Work order:
Of the entries below, return exactly those lines that fall between the one containing "(s.modArtwork i f).key = s.key := rfl" and the one containing "(s.modArtwork i f).printer = s.printer := rfl", the two end lines included.

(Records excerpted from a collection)

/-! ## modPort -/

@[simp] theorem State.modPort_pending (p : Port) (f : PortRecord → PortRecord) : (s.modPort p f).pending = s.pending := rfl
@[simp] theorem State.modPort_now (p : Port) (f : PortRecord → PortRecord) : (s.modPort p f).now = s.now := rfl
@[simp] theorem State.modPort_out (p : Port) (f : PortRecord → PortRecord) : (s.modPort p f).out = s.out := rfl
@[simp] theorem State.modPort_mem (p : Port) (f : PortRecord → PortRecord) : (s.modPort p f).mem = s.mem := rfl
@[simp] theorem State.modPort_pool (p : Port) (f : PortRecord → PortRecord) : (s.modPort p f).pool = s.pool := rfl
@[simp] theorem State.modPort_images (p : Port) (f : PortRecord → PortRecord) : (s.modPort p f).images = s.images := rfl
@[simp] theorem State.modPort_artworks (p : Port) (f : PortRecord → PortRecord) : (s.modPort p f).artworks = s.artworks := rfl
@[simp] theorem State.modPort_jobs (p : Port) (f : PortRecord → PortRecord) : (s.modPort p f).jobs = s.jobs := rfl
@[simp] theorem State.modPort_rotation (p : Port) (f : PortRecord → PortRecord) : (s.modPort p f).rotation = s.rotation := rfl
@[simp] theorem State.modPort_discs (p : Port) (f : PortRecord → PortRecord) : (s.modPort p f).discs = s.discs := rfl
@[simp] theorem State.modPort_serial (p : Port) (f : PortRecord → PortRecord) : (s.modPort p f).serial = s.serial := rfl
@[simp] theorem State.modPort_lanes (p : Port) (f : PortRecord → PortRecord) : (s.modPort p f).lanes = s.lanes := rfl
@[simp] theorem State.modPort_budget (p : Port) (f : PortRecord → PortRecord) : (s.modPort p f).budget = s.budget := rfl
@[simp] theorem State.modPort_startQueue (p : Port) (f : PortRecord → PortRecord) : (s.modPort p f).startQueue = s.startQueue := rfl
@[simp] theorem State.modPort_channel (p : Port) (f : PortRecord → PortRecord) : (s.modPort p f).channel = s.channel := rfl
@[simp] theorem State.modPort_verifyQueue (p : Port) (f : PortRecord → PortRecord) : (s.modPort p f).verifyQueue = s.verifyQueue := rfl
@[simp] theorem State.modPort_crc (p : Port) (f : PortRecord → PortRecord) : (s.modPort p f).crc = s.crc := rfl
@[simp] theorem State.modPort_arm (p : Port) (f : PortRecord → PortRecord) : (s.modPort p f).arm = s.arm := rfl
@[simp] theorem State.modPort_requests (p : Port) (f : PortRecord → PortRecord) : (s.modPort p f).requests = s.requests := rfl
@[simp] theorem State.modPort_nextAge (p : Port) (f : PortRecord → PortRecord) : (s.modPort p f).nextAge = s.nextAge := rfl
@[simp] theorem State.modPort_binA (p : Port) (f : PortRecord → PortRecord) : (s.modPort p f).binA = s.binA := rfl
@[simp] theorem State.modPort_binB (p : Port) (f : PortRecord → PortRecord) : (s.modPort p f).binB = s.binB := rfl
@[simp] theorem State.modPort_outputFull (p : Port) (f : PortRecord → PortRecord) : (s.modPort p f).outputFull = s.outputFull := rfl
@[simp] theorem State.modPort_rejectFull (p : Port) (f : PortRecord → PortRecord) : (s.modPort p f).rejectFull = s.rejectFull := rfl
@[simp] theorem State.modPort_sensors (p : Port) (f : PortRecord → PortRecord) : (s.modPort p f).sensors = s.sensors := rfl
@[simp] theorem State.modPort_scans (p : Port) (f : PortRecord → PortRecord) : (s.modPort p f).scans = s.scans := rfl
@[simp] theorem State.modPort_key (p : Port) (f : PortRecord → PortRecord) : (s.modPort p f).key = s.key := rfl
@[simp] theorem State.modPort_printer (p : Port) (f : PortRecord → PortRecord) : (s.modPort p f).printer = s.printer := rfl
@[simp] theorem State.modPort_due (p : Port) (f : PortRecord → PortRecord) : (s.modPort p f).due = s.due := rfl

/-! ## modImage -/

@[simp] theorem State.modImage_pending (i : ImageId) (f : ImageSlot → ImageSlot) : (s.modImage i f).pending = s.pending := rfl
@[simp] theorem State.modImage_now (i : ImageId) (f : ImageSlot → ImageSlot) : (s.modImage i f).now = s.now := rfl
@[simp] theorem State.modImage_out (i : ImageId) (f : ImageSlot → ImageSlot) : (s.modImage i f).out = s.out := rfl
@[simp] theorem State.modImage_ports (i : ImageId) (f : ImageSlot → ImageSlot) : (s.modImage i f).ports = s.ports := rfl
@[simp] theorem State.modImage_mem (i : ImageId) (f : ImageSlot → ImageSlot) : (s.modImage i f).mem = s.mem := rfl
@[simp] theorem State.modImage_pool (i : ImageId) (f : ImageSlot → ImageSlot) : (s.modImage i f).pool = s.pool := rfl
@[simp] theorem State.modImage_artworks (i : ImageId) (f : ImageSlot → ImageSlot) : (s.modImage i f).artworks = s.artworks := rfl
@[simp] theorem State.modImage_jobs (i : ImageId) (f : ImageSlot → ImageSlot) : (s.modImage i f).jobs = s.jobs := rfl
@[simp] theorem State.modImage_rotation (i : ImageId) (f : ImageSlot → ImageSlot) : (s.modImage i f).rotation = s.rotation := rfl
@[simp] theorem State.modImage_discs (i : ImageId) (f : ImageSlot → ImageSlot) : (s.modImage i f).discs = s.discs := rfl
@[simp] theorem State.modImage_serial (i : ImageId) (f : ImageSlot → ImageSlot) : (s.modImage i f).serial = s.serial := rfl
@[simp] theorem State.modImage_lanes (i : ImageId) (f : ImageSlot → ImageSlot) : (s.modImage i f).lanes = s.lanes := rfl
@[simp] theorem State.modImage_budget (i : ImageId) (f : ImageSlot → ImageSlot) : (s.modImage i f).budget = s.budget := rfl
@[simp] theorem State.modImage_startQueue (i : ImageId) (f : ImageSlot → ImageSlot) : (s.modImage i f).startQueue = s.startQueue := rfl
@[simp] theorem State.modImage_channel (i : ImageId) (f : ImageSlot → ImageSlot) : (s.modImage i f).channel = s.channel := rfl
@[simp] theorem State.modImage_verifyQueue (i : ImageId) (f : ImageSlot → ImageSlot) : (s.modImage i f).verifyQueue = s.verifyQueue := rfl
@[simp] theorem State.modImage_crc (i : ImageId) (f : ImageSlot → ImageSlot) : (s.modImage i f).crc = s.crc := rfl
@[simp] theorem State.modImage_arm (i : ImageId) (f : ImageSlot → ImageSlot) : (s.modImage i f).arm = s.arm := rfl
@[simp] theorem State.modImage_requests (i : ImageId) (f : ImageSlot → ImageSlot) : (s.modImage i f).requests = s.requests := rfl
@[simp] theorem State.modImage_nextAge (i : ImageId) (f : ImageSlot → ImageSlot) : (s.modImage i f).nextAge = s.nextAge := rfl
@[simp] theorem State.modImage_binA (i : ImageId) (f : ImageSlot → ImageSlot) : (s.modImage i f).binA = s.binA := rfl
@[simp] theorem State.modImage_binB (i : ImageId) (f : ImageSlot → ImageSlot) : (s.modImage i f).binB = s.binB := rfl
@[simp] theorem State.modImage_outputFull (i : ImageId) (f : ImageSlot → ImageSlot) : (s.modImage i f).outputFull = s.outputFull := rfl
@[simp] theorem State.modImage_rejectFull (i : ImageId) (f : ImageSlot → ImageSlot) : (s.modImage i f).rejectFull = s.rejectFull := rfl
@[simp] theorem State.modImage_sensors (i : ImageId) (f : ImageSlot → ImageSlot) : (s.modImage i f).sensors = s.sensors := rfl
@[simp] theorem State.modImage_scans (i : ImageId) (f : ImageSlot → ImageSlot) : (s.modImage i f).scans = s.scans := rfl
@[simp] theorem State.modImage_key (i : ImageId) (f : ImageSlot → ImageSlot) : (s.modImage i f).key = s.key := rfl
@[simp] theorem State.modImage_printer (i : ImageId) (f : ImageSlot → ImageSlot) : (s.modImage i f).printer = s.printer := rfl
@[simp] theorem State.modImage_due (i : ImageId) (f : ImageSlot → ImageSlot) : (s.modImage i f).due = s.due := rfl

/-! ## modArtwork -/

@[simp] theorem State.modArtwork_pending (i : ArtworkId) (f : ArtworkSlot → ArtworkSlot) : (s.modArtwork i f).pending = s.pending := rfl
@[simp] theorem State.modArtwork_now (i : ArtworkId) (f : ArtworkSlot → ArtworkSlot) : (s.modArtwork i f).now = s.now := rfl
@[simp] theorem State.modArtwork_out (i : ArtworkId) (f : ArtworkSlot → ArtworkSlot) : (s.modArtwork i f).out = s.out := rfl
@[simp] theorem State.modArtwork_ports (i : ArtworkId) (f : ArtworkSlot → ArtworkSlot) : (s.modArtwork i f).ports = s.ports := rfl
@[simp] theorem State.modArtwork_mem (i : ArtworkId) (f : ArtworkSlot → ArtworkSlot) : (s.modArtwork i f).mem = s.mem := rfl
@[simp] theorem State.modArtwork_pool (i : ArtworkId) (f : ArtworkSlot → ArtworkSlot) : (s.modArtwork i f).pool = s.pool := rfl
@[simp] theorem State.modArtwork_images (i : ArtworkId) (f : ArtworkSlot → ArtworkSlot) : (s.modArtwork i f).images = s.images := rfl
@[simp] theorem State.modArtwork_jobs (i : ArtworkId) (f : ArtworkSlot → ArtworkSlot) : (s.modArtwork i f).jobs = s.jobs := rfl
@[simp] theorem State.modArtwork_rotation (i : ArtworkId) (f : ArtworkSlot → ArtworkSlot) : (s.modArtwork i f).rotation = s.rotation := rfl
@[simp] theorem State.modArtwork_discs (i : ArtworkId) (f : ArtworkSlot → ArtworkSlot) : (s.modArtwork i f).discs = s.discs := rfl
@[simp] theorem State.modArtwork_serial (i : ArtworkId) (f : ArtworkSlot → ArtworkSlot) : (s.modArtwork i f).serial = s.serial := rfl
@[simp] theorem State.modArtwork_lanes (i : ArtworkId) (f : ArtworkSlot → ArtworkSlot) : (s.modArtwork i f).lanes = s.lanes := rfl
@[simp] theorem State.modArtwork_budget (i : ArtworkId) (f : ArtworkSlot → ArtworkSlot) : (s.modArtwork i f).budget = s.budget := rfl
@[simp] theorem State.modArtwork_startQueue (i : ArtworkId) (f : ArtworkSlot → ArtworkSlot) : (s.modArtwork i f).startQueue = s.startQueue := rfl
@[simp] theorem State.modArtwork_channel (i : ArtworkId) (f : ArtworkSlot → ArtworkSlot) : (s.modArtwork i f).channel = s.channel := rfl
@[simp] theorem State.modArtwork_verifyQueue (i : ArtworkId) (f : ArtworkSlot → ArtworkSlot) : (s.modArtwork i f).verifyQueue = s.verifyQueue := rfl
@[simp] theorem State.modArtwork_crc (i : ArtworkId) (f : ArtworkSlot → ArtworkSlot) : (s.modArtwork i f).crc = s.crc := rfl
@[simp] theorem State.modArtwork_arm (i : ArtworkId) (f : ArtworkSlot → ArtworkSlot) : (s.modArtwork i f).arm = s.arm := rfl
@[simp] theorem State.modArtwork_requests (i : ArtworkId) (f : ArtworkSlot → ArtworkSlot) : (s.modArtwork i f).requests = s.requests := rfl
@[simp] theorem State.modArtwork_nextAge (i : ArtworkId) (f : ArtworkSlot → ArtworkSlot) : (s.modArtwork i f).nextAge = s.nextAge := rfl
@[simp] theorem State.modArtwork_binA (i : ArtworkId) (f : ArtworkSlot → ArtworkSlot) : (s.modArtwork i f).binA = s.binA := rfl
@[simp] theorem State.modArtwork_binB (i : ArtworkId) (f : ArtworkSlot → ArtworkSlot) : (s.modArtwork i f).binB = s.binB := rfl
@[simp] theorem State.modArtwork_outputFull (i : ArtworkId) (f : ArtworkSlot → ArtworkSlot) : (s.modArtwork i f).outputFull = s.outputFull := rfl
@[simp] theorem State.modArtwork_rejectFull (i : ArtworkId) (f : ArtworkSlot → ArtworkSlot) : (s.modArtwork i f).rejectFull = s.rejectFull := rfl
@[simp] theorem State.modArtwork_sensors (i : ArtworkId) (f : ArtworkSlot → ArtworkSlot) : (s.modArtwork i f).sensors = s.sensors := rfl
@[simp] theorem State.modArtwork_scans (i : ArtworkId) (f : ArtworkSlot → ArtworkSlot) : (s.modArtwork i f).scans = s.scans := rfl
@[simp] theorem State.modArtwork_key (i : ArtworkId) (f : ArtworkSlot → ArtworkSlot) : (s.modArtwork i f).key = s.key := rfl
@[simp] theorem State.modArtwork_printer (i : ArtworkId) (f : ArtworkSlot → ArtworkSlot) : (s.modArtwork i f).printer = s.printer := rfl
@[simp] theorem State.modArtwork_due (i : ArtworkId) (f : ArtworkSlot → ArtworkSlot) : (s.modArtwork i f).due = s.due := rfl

Solution for this problem:
@[simp] theorem State.modArtwork_key (i : ArtworkId) (f : ArtworkSlot → ArtworkSlot) : (s.modArtwork i f).key = s.key := rfl
@[simp] theorem State.modArtwork_printer (i : ArtworkId) (f : ArtworkSlot → ArtworkSlot) : (s.modArtwork i f).printer = s.printer := rfl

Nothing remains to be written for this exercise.